#### [Activity]
Wherever the string "stands" turns up in the data, copy the whole line.
[Opening Entries shown section]
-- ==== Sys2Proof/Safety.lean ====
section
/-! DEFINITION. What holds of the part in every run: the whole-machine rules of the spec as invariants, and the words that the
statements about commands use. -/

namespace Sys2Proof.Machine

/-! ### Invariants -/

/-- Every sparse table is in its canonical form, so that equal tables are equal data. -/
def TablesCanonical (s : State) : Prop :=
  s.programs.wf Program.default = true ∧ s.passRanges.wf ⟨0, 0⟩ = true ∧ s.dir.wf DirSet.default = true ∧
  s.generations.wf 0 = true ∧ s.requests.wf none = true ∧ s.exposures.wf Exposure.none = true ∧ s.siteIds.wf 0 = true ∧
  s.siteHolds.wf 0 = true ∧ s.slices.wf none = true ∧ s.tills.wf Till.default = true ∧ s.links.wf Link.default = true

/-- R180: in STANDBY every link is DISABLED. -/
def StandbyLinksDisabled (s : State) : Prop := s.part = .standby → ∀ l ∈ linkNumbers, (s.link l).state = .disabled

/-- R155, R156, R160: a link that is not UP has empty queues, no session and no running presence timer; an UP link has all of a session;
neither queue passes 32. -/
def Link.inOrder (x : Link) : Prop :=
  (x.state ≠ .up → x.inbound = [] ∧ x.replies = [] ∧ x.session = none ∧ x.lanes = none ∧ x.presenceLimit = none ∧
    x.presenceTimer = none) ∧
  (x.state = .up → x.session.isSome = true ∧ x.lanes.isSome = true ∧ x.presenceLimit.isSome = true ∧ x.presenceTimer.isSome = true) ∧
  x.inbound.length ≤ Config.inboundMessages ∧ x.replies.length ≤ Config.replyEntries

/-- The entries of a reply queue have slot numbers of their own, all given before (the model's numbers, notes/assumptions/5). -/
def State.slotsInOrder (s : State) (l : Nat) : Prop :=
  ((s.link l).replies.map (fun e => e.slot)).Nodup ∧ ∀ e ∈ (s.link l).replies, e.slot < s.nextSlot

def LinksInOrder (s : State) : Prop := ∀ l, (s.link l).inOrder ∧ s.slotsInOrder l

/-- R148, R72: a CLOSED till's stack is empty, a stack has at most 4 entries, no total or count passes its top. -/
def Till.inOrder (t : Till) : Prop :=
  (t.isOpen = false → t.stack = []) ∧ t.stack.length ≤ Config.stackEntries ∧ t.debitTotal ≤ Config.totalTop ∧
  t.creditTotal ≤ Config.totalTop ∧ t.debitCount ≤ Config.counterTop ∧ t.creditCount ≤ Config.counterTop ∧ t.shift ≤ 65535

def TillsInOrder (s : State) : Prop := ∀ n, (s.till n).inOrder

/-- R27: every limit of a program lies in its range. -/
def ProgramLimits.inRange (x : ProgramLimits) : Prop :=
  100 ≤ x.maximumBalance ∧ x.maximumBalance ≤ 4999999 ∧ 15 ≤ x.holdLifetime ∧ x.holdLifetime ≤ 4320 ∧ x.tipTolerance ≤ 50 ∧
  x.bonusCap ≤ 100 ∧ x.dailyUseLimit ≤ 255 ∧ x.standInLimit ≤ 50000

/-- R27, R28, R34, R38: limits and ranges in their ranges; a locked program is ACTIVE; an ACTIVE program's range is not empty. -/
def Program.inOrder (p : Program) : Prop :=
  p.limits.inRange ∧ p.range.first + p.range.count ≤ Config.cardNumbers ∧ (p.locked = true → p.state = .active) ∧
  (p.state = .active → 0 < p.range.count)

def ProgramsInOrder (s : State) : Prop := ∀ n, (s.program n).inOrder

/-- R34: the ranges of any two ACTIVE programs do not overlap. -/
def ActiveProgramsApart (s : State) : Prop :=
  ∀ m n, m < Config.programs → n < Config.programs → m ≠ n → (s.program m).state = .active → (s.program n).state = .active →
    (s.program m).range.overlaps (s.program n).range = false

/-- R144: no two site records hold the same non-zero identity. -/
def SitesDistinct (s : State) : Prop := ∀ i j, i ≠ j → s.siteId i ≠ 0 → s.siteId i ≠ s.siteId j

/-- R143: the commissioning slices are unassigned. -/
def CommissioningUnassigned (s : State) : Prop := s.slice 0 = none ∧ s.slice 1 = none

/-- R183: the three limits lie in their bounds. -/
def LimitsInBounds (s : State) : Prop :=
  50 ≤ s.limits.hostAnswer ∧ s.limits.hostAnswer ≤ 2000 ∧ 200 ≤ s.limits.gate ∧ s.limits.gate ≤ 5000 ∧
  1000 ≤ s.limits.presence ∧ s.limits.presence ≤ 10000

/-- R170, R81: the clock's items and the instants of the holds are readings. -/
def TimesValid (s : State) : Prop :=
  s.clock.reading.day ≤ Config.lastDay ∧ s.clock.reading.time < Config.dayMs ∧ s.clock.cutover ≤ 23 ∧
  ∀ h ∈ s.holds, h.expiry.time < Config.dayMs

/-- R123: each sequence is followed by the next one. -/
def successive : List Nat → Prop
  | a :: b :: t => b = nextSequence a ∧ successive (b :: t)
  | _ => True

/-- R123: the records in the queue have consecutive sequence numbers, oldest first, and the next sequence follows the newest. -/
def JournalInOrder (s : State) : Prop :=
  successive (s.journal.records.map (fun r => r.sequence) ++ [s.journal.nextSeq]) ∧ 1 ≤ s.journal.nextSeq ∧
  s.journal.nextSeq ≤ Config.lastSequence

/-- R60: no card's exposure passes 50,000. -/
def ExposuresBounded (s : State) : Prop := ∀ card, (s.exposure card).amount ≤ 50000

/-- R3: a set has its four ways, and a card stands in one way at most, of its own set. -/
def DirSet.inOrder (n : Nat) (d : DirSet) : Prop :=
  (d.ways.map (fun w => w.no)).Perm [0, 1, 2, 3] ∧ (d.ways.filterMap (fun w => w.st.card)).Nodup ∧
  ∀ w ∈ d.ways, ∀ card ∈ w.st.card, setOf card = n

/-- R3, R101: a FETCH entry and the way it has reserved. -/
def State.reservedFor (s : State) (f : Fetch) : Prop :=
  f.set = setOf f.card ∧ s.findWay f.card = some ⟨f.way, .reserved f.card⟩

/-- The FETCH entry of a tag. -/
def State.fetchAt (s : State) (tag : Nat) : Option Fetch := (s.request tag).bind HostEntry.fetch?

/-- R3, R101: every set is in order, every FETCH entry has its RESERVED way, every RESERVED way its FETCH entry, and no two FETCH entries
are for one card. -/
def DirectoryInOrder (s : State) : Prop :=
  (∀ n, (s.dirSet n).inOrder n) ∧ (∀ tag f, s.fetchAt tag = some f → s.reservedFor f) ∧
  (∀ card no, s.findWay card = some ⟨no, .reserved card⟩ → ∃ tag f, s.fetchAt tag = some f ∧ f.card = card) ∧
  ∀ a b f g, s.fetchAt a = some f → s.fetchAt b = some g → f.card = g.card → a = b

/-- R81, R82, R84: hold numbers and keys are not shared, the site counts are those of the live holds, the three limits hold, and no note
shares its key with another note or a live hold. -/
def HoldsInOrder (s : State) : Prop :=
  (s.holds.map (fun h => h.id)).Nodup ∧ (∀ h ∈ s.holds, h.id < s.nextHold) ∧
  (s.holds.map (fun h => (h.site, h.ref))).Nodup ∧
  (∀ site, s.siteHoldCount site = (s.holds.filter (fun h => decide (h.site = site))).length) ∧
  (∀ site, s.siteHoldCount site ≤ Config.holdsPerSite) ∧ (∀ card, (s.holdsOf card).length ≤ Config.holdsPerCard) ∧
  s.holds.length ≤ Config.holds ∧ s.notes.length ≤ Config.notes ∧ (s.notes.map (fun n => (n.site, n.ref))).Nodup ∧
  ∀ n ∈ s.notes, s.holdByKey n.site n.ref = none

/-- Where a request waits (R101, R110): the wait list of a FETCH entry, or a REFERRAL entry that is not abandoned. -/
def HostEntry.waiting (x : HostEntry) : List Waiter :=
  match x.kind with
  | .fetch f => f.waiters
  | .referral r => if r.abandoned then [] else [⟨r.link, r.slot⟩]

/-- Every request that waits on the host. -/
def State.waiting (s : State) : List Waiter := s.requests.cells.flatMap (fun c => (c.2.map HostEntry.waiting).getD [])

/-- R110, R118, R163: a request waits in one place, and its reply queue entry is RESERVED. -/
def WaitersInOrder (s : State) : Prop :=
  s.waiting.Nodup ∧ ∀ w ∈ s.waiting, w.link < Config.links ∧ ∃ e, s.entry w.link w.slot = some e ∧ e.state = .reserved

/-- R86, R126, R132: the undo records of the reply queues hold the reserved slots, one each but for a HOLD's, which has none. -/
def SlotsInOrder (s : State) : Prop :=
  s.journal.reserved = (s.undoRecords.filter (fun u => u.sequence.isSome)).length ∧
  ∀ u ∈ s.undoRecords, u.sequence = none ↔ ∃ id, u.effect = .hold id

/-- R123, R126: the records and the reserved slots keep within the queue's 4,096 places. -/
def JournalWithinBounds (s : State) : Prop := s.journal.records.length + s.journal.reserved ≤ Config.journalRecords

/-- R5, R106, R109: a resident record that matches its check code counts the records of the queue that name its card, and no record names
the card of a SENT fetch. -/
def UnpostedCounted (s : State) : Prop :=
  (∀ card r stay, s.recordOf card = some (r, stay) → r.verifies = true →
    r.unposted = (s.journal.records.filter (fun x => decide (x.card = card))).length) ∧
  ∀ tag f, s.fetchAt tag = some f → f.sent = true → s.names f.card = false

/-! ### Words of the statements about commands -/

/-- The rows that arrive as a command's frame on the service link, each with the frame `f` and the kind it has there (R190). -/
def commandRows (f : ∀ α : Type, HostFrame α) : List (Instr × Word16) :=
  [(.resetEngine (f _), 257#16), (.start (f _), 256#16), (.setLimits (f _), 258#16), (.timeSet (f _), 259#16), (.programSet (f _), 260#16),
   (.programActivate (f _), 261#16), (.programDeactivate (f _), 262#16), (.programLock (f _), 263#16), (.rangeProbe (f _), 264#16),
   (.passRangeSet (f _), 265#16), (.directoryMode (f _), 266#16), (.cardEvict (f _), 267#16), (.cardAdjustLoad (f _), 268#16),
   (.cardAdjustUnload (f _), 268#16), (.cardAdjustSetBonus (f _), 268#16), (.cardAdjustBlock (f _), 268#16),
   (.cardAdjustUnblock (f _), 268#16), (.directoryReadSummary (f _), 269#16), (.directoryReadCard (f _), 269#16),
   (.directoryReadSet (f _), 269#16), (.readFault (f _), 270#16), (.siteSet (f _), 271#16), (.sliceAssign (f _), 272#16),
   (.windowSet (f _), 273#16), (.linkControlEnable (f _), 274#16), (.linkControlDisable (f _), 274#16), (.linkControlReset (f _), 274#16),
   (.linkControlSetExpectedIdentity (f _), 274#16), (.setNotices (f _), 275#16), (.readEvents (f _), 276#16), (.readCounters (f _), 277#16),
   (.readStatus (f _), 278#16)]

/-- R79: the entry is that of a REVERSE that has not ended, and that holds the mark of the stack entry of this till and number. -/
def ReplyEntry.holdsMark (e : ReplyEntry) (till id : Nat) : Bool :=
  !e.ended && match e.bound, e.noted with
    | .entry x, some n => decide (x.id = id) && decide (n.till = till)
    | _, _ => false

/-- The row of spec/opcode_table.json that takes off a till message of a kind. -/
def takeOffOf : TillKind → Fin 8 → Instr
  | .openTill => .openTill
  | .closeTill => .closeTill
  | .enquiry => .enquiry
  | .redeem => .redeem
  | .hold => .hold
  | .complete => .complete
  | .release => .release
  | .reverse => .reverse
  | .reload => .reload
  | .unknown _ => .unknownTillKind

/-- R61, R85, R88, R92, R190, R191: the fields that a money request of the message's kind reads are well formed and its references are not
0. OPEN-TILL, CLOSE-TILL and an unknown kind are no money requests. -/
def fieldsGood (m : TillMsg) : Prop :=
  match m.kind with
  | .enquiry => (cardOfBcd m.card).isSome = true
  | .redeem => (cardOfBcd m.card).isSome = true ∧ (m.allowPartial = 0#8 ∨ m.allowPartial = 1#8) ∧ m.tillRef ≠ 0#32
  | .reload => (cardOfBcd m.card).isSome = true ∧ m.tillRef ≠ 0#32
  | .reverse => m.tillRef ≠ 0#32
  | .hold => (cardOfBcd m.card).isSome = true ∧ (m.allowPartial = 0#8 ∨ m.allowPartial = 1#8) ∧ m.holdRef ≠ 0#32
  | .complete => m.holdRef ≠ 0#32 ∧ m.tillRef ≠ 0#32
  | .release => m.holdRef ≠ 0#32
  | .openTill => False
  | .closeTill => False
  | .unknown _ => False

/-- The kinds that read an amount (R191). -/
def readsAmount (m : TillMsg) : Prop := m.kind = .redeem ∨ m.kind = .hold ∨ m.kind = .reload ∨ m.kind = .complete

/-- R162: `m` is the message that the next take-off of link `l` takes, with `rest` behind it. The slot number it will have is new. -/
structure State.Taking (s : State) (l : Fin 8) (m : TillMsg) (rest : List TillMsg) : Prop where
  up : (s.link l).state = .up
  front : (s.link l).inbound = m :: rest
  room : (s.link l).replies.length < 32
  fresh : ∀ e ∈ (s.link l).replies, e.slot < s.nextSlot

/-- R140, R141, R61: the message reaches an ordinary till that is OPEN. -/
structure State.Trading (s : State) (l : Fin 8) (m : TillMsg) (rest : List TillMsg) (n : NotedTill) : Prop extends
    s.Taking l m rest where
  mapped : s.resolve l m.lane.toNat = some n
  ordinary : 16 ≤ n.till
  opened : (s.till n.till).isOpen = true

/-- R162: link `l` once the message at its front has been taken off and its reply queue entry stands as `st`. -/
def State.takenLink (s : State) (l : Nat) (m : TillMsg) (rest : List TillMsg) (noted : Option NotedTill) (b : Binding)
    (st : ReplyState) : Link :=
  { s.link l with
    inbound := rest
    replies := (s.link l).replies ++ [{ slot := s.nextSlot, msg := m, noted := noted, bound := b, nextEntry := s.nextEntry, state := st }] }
[Closing Entries shown section]
#### [Exercise response]
/-- R3: a set has its four ways, and a card stands in one way at most, of its own set. -/
/-- R162: link `l` once the message at its front has been taken off and its reply queue entry stands as `st`. -/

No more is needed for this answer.